■ **Required action**
Please find all lines in the data that hold the string "getD" and copy them.

(Data)

-- ==== Sys2Proof/Machine/Incidents.lean ====
section
/-! DEFINITION. The incident record: crew, stages and states (chapter 6). -/

namespace Sys2Proof.Machine

/-- The sum of a number over the six roles. -/
def sumRoles (f : RoleIx → Nat) : Nat := ((List.finRange 6).map f).sum

/-- The unmet need of a role (R95): quota less tally where the tally is below the quota, else 0. -/
def Incident.unmet (i : Incident) (r : RoleIx) : Nat := i.quotas[r] - i.tallies[r]

/-- The total unmet need (R95). -/
def Incident.totalUnmet (i : Incident) : Nat := sumRoles i.unmet

/-- At least one role of a role set has an unmet need (R127, R133). -/
def Incident.needs (i : Incident) (roles : BitVec 6) : Bool :=
  (List.finRange 6).any fun r => roles.getLsbD r.val && 0 < i.unmet r

/-- Every tally is at or above its quota (R106). -/
def Incident.crewed (i : Incident) : Bool := (List.finRange 6).all fun r => i.quotas[r] ≤ i.tallies[r]

/-- The slot holds an incident that offer rounds serve (R99, R127). -/
def Incident.served (i : Incident) : Bool := i.state = .calling || i.state = .short

/-- The duration of a stage, 1 to 4 (R101). -/
def stageDuration (d : Vector Nat 4) (stage : Nat) : Nat :=
  match stage with
  | 0 => 0
  | k + 1 => d[k]?.getD 0

/-- The first used stage at or after a stage (R101). -/
def usedStageFrom (d : Vector Nat 4) (stage : Nat) : Option Nat :=
  [1, 2, 3, 4].find? fun k => stage ≤ k && stageDuration d k ≠ 0

/-- The stage timer started with the full duration of the current stage (R103). -/
def Incident.startTimer (i : Incident) : Incident := { i with timer := some (stageDuration i.durations i.stage) }

/-- The incident would become COMPLETE (R106). -/
def Incident.completes (i : Incident) : Bool := i.served && i.crewed

/-- R106: every tally at or above its quota makes a CALLING or SHORT incident COMPLETE and stops its timer. -/
def Incident.judgeComplete (i : Incident) : Incident :=
  if i.completes then { i with state := .complete, timer := none } else i

/-- The incident would return to CALLING (R107). -/
def Incident.reopens (i : Incident) : Bool := i.state = .complete && !i.crewed

/-- R107: a COMPLETE incident with a tally below its quota becomes CALLING with a full timer of its current stage. -/
def Incident.judgeReturn (i : Incident) : Incident :=
  if i.reopens then { i with state := .calling }.startTimer else i

/-- R104: the next used stage with its timer, or SHORT. -/
def Incident.advance (i : Incident) : Incident :=
  match usedStageFrom i.durations (i.stage + 1) with
  | some k => { i with stage := k }.startTimer
  | none => { i with state := .short, timer := none }

/-- The assignment of a volunteer with a role set (R138): the role of largest unmet need among the volunteer's, the lowest
number on a tie; EXTRA within the cap; none for a turn-back. -/
def Incident.neededRole (i : Incident) (roles : BitVec 6) : Option RoleIx :=
  (List.finRange 6).foldl (fun best r =>
    if roles.getLsbD r.val && 0 < i.unmet r then
      match best with
      | none => some r
      | some b => if i.unmet b < i.unmet r then some r else some b
    else best) none

/-- R138, steps 1 to 3. -/
def Incident.assignment (i : Incident) (roles : BitVec 6) : Option Assignment :=
  match i.neededRole roles with
  | some r => some (.role r)
  | none => if i.attendees.length + i.totalUnmet < i.cap then some .extra else none

/-- An admission (R98, R138): the entry is appended and the tally of its role, or the extras count, rises. -/
def Incident.enlist (i : Incident) (x : Attendee) : Incident :=
  let j := { i with attendees := i.attendees ++ [x] }
  match x.assignment with
  | .role r => { j with tallies := update j.tallies r fun n => n + 1 }
  | .extra => { j with extras := j.extras + 1 }

/-- A volunteer's entry in the attendee list. -/
def Incident.entryOf (i : Incident) (v : VolunteerIx) : Option Attendee :=
  i.attendees.find? fun x => x.volunteer = v

/-- A removal (R98, R132): the volunteer's entry is taken out and the count it raised falls. -/
def Incident.remove (i : Incident) (v : VolunteerIx) : Incident :=
  match i.entryOf v with
  | none => i
  | some x =>
    let j := { i with attendees := i.attendees.erase x }
    match x.assignment with
    | .role r => { j with tallies := update j.tallies r fun n => n - 1 }
    | .extra => { j with extras := j.extras - 1 }

/-- R114, step 3: the slot becomes FREE; the closed incident's identity and settings stay. -/
def Incident.close (i : Incident) : Incident :=
  { i with state := .free, timer := none, attendees := [], tallies := Vector.replicate 6 0, extras := 0,
           offers := 0, declines := 0, turnedBack := 0, unreachable := 0 }

/-- The four stage durations of a station (R18, R22). -/
def stationDurations (d : Vector Nat 32) (station : Nat) : Vector Nat 4 :=
  Vector.ofFn fun s => d[4 * station + s.val]?.getD 0

/-- The record an OPEN makes (R109, steps 1 to 4). -/
def Incident.opened (i : Incident) (st : Staging) (x : Settings) (number : Word) (stage : Nat) : Incident :=
  Incident.startTimer
    { i with state := .calling, generation := i.generation + 1, tag := st.tag, station := st.station.toNat,
             priority := st.priority.toNat, openNumber := number,
             durations := stationDurations x.durations st.station.toNat, testScale := x.testScale,
             stage := stage, quotas := st.quotaNumbers, cap := st.cap.toNat, tallies := Vector.replicate 6 0,
             extras := 0, attendees := [], offers := 0, declines := 0, turnedBack := 0, unreachable := 0 }

/-- R112: the new priority, quotas and cap. -/
def Incident.amended (i : Incident) (st : Staging) : Incident :=
  { i with priority := st.priority.toNat, quotas := st.quotaNumbers, cap := st.cap.toNat }

/-- Condition 5 of R111: the extras count plus, over the roles, the larger of tally and staged quota. -/
def Incident.amendFloor (i : Incident) (st : Staging) : Nat :=
  i.extras + sumRoles fun r => max i.tallies[r] (st.quotas[r]).toNat

/-- The demand of the staged quotas (R108, R111). -/
def Staging.demand (s : Staging) : Nat := sumRoles fun r => (s.quotas[r]).toNat

/-- One timer second of a running stage timer (R103). -/
def Incident.tick (i : Incident) : Incident :=
  match i.state, i.timer with
  | .calling, some (n + 1) => { i with timer := some n }
  | _, _ => i

/-- The stage timer of a CALLING incident has reached 0 (R103, R104). -/
def Incident.timerDue (i : Incident) : Bool := i.state = .calling && i.timer = some 0

def Incident.countOffer (i : Incident) : Incident := { i with offers := countUp 255 i.offers }
def Incident.countDecline (i : Incident) : Incident := { i with declines := countUp 255 i.declines }
def Incident.countTurnedBack (i : Incident) : Incident := { i with turnedBack := countUp 255 i.turnedBack }
def Incident.countUnreachable (i : Incident) : Incident := { i with unreachable := i.unreachable + 1 }
def Incident.clearUnreachable (i : Incident) : Incident := { i with unreachable := 0 }

end Sys2Proof.Machine
end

(End Data)

■ **Exercise answer**
  | k + 1 => d[k]?.getD 0
  Vector.ofFn fun s => d[4 * station + s.val]?.getD 0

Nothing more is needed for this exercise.